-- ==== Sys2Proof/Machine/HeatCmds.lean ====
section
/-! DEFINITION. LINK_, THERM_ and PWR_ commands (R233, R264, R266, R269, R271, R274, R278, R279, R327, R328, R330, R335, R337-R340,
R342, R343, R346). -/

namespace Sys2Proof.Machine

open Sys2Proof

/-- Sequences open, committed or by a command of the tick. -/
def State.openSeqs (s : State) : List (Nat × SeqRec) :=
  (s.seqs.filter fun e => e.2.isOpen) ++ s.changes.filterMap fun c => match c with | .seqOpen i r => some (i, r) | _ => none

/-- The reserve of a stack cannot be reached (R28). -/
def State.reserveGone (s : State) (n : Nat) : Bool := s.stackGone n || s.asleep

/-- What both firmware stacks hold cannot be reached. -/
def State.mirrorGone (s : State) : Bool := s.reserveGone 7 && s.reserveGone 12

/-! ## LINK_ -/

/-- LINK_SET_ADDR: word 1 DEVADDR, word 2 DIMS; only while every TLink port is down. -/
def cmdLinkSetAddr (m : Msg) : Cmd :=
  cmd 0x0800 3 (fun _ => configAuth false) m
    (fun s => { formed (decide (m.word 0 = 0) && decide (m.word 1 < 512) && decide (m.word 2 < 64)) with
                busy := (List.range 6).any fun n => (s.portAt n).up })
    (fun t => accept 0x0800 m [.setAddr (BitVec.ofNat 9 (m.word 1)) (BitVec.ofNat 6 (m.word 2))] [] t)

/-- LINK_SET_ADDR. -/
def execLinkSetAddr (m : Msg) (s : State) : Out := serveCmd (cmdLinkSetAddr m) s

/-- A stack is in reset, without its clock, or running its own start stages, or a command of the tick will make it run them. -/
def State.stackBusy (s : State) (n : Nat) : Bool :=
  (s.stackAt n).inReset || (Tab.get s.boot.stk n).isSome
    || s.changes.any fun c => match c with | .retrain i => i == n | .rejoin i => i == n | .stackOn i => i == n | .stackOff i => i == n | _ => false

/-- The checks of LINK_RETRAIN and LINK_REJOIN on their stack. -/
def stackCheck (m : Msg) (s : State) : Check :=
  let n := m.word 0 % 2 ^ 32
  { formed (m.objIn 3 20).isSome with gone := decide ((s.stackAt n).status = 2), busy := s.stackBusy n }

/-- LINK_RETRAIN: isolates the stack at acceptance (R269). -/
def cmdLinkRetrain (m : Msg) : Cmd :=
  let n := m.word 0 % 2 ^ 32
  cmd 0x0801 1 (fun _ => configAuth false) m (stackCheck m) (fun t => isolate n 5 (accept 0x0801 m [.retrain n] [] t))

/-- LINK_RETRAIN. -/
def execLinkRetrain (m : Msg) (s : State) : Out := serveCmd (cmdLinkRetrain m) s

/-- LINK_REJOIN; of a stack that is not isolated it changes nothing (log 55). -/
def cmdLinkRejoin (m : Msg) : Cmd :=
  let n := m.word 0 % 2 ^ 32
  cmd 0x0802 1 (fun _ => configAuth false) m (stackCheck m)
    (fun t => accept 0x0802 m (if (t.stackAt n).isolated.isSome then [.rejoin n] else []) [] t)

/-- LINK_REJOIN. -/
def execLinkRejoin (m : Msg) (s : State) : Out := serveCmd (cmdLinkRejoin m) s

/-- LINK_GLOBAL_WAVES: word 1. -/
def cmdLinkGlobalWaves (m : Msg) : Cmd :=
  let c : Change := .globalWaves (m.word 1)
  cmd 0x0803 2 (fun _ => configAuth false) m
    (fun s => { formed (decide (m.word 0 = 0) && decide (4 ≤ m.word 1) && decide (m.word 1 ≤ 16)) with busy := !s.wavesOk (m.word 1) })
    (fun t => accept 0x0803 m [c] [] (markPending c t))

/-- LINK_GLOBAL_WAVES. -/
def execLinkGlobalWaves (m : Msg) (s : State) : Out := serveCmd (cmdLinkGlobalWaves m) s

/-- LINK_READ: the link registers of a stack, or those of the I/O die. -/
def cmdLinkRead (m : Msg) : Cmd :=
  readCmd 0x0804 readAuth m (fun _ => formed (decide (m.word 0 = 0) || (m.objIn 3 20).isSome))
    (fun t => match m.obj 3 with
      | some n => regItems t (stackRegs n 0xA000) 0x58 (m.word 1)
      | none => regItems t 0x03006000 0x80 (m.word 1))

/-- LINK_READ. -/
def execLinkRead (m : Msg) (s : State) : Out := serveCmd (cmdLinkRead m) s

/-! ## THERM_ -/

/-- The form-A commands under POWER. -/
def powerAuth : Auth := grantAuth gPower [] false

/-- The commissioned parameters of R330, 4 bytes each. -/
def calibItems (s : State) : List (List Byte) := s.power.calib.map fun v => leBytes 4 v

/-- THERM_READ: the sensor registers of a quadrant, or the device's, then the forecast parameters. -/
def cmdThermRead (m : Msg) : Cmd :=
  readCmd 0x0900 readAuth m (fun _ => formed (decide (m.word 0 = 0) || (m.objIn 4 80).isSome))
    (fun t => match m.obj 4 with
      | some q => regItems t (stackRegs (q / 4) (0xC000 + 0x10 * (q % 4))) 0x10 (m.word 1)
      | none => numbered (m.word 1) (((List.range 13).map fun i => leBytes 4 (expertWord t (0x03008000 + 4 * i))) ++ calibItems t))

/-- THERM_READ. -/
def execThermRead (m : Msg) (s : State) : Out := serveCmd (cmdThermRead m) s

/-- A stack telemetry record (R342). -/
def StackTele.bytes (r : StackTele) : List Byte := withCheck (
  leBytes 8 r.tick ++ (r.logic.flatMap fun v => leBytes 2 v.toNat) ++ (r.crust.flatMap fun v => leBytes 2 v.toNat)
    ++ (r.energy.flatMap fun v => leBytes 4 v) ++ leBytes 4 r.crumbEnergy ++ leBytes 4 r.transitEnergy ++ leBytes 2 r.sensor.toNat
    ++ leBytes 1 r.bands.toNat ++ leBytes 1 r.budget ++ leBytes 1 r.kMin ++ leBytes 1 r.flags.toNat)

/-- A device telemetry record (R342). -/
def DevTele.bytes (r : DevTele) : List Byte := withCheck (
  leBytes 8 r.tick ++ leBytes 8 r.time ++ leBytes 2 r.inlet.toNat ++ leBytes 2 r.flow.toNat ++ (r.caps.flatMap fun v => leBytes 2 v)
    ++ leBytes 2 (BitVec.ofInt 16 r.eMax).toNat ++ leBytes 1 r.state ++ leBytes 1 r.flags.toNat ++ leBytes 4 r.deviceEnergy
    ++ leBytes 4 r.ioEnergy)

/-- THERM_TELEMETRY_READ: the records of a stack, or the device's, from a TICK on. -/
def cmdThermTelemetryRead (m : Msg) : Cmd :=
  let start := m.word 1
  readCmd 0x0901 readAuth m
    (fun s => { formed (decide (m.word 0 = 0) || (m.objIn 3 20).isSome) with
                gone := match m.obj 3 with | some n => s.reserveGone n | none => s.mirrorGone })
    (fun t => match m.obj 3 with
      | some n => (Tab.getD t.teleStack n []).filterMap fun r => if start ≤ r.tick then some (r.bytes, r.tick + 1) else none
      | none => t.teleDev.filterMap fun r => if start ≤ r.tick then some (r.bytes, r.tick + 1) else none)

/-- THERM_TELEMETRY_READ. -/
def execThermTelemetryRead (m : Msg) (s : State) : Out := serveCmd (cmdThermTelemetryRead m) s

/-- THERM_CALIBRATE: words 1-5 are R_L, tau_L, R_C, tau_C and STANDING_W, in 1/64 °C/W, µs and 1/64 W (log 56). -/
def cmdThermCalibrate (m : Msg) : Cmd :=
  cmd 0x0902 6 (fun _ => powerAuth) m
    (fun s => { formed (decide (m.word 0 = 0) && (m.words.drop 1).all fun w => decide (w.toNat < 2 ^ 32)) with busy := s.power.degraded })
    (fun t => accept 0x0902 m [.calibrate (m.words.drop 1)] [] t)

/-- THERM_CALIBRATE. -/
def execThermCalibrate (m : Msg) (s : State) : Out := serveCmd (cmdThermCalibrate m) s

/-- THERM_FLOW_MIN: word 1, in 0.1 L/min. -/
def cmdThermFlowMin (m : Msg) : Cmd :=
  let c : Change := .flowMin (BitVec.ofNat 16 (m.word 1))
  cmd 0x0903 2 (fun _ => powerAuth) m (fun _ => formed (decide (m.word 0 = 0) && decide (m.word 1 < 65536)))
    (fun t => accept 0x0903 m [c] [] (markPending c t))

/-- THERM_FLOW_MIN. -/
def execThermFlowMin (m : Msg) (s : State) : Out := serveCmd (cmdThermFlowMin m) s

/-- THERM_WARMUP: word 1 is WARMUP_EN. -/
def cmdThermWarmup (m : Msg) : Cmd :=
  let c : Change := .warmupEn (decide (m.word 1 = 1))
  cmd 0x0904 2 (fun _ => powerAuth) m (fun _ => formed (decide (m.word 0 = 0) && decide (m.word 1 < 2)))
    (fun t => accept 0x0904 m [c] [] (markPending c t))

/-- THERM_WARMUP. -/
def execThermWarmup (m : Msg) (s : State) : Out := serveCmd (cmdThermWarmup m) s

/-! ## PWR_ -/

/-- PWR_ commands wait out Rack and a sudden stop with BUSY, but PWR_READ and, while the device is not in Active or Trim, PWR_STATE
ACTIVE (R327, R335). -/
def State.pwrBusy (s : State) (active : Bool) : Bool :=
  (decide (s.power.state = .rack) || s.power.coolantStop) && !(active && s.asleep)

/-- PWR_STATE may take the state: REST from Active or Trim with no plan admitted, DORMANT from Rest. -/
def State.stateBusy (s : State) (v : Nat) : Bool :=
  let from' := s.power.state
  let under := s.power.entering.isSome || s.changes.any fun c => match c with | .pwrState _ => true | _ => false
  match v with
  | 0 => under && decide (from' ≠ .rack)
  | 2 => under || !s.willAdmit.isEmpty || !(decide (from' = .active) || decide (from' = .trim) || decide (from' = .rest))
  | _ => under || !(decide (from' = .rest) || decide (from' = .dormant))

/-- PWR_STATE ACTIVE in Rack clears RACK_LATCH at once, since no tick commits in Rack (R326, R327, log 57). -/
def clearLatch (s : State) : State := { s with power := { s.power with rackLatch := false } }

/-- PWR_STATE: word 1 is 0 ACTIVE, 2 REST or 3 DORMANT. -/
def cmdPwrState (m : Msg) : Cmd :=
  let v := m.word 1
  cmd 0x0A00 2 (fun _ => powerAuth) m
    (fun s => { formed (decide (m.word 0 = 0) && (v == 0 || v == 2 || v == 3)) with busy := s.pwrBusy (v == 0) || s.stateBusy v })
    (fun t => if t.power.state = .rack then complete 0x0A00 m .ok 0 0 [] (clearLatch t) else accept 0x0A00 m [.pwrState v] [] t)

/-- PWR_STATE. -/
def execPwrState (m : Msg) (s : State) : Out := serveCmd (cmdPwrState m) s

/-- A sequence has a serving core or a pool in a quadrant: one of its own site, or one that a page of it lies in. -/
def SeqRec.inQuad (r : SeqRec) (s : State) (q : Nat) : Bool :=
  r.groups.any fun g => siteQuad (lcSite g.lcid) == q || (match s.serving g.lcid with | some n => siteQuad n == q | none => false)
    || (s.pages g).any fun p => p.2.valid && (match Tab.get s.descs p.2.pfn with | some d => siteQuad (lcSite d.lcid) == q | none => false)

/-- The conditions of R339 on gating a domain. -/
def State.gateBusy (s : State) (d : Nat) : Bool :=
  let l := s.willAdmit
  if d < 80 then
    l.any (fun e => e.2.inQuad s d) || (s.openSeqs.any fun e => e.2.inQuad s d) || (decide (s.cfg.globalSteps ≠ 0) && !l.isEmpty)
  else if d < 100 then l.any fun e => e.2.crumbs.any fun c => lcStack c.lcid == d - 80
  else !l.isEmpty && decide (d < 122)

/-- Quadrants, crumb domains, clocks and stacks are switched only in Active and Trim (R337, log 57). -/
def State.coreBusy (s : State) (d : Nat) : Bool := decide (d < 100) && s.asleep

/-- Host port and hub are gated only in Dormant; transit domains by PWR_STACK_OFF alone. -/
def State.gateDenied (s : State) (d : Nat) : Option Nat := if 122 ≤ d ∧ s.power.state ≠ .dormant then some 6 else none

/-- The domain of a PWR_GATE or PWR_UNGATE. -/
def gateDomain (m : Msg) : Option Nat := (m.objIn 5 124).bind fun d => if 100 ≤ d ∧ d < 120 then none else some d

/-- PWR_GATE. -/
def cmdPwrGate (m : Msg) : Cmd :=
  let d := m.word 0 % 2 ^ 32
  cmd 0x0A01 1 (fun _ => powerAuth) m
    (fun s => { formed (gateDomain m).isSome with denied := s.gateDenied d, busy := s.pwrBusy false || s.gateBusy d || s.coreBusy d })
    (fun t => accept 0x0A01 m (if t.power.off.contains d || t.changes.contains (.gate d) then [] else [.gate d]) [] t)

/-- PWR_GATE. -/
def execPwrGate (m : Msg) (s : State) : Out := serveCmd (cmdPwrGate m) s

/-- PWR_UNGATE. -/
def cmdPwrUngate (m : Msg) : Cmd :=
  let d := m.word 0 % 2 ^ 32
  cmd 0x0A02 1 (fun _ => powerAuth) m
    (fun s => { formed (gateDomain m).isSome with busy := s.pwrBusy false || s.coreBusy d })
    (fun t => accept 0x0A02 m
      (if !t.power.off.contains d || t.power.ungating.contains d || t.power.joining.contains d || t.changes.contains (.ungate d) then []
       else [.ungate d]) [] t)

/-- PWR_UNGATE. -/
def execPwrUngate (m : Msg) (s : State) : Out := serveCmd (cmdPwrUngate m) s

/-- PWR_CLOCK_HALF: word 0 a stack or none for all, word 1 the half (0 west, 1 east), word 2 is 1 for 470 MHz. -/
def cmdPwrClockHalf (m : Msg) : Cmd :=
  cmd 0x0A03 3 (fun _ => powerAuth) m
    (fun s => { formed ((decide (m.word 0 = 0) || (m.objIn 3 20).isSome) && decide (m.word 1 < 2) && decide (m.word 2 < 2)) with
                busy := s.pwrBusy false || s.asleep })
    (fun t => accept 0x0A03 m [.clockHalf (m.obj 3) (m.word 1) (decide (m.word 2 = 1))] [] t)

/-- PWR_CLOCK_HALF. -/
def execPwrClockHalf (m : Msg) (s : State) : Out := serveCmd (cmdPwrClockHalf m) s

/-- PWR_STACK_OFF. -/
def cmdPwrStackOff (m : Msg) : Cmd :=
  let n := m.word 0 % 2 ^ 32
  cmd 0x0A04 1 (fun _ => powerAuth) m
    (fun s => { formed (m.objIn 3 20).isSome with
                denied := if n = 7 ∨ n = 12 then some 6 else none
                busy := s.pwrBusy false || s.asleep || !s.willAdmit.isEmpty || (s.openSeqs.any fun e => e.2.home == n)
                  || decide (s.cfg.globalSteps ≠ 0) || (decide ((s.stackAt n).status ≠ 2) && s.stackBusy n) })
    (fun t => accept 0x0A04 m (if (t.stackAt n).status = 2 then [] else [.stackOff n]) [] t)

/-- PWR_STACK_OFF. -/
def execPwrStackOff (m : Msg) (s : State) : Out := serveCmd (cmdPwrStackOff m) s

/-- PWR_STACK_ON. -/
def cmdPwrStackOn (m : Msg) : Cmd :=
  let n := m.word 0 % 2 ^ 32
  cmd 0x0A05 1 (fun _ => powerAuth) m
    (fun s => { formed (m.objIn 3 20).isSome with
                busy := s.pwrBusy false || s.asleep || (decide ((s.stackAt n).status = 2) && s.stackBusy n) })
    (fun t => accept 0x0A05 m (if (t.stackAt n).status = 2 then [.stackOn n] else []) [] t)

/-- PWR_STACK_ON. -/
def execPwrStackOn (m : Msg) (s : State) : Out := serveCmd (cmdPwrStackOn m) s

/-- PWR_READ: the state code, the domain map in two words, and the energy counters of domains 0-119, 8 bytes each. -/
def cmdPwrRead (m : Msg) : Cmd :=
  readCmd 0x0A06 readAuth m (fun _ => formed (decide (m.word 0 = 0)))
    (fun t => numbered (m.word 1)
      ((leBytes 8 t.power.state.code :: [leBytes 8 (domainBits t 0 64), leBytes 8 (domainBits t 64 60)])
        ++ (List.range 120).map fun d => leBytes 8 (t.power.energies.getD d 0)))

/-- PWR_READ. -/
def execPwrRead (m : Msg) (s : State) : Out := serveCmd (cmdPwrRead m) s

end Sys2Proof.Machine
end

**REQUIRED WORK:**
Lines from the start of the material through the line containing "def State.reserveGone (s" are wanted. Write them out exactly.

**SOLUTION TO THIS PROBLEM:**
-- ==== Sys2Proof/Machine/HeatCmds.lean ====
section
/-! DEFINITION. LINK_, THERM_ and PWR_ commands (R233, R264, R266, R269, R271, R274, R278, R279, R327, R328, R330, R335, R337-R340,
R342, R343, R346). -/

namespace Sys2Proof.Machine

open Sys2Proof

/-- Sequences open, committed or by a command of the tick. -/
def State.openSeqs (s : State) : List (Nat × SeqRec) :=
  (s.seqs.filter fun e => e.2.isOpen) ++ s.changes.filterMap fun c => match c with | .seqOpen i r => some (i, r) | _ => none

/-- The reserve of a stack cannot be reached (R28). -/
def State.reserveGone (s : State) (n : Nat) : Bool := s.stackGone n || s.asleep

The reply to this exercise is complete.